In-depth analysis of translational errors showed that most errors occurred in the z-axis (toward the dorsal side of the patient). The algorithm had the lowest capture range over this axis because the study subjects were prone on the surgical table and the maximum angulation of the mobile C-arm was 45° from AP toward the lateral side of the study subject. For example, all outliers were registrations with the lowest fluoroscopic capture range (angulation of 40°). One could argue that an error in this direction is less crucial for pedicle screw placement as critical structures like the spinal cord are located medially (x-axis). However, a high registration accuracy in all axes becomes necessary if 3D2D navigation is applied for different purposes, such as navigated vertebral biopsy. Future studies may expand the latero-lateral angulations and experiment with angulation in other directions, such as cranio-caudal angulations, to optimize the registration accuracy [32].
In the current study, we only evaluated CT scans with parallel slices of 0.67 mm. The algorithm was developed to work with any CT scan vendor, so it can easily integrate in clinical practice. The algorithm would integrate even more easily if it can also cope with various scan protocols. The current algorithm interpolates the unknown values of pixels lying between slices with a known value to generate a complete 3D volume, but the present study did not assess at what slice thickness it becomes inaccurate. In the supplementary data, we explored the algorithm’s accuracy using post-processed baseline CT scans with a slice thickness up to 5.0 mm. The supplementary figures indicate that the algorithm remains similarly accurate with slice thicknesses up to 2.0 mm but the exact limits should be explored using a higher number of scans (Supplement 1).
Limitations
A drawback of 3D2D registration, in general, might be the assumption that, at the time of intraoperative registration, the 3D volume of vertebrae has not altered since the baseline CT scan. Although the algorithm registered each vertebra separately and accounted for positional changes of individual vertebrae up to 5° rotation around the x-axis and translations up to 2 mm over the z-axis, it may be necessary to maintain a short interval between the baseline CT and operative treatment regarding, for instance, the 3D volume of collapsed vertebrae may change.
Another limitation was that the rotational error was not exactly calculated but estimated by the TRE difference between two points in a single vertebra representing the trajectory of a pedicle screw. The maximum difference was 0.30 mm, and apart from 17 outliers, all values were smaller than 0.19 mm, suggesting that the rotational error was small.
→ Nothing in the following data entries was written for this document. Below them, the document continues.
/-! The Voicer's rewrites (R250, R438, R463) -/

/-- The cells of a row that a die's recovery image holds. -/
def State.imageCells (s : State) (d row : Nat) : List (Nat × Byte) :=
  ((s.drone d).image.map fun c => (imageAt d + c.1, c.2)).filter fun c => decide (rowKey c.1 = row)
/-- A row of a recovery image is written, in `passes` pulses; after the last one the die resets and boots (R463). A row that cannot be
completed keeps its cells (R247). -/
def State.writeImageRow (s : State) (d row passes : Nat) : State :=
  let n := s.programRow row 166 passes
  let s1 := if s.usableRow row = true ∧ n.2 = true then n.1.putCells (s.imageCells d row) else s
  let left := (s.drone d).rows.erase row
  if left = [] then (s1.resetDie d).bootDie d else s1.setDrone d { s1.drone d with rows := left }
/-- A row that an error left to be written again, while its bank is idle: one that a second read corrected in place, a lasting one in a
spare. Its contents stay. A row that cannot be completed damages its regions (R247, R250, R438). -/
def State.renewRow (s : State) (row passes : Nat) : State :=
  match s.rewrites.find row with
  | none => s
  | some here =>
    if s.usableRow row = false ∨ s.bankIdle (row / 8192) = false then s
    else
      let s0 := { s with rewrites := s.rewrites.del row }
      match if here then some s0 else s0.remapRow row with
      | none => s0
      | some s1 =>
        let n := s1.programRow row 166 passes
        if n.2 then n.1 else n.1.damageRows fun r => decide (r = row)
/-- The die on which a row lies (R231). -/
def rowDie (row : Nat) : Nat := row / 2 ^ 26
/-- VOICER_ROW_REWRITE (R250, R438, R463): the Voicer writes a row of a recovery image, or one that an error left to be written again. -/
def execVoicerRowRewrite (w : RowWrite) (s : State) : Out :=
  if w.passes = 0 then .next s
  else if (s.drone (rowDie w.row)).rows.contains w.row then .next (s.writeImageRow (rowDie w.row) w.row w.passes)
  else .next (s.renewRow w.row w.passes)

end Sys2Proof.Machine
end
Still, future studies need to assess the exact rotational error, for example, by evaluating the angle deviation from the planned path of a navigationally inserted pedicle screw.
Furthermore, the circumstances of the current experiments differed from normal circumstances because the subjects were frozen at the time of baseline CT and the 2D images were acquired in a thawed state. Also, the 3D2D registration was performed offline on a different moment than the 2D image acquisition. As a result, the unsuccessful registration of twelve vertebrae could not be restored but it was unlikely that these would have changed the study results. Test cases using two different 2D images to register the same vertebrae were accurate. Eventually, the navigation system will not be limited by unsuccessful registrations because the registration is executed directly in the operating room, obliging the surgeon to re-register vertebrae when initial registration fails.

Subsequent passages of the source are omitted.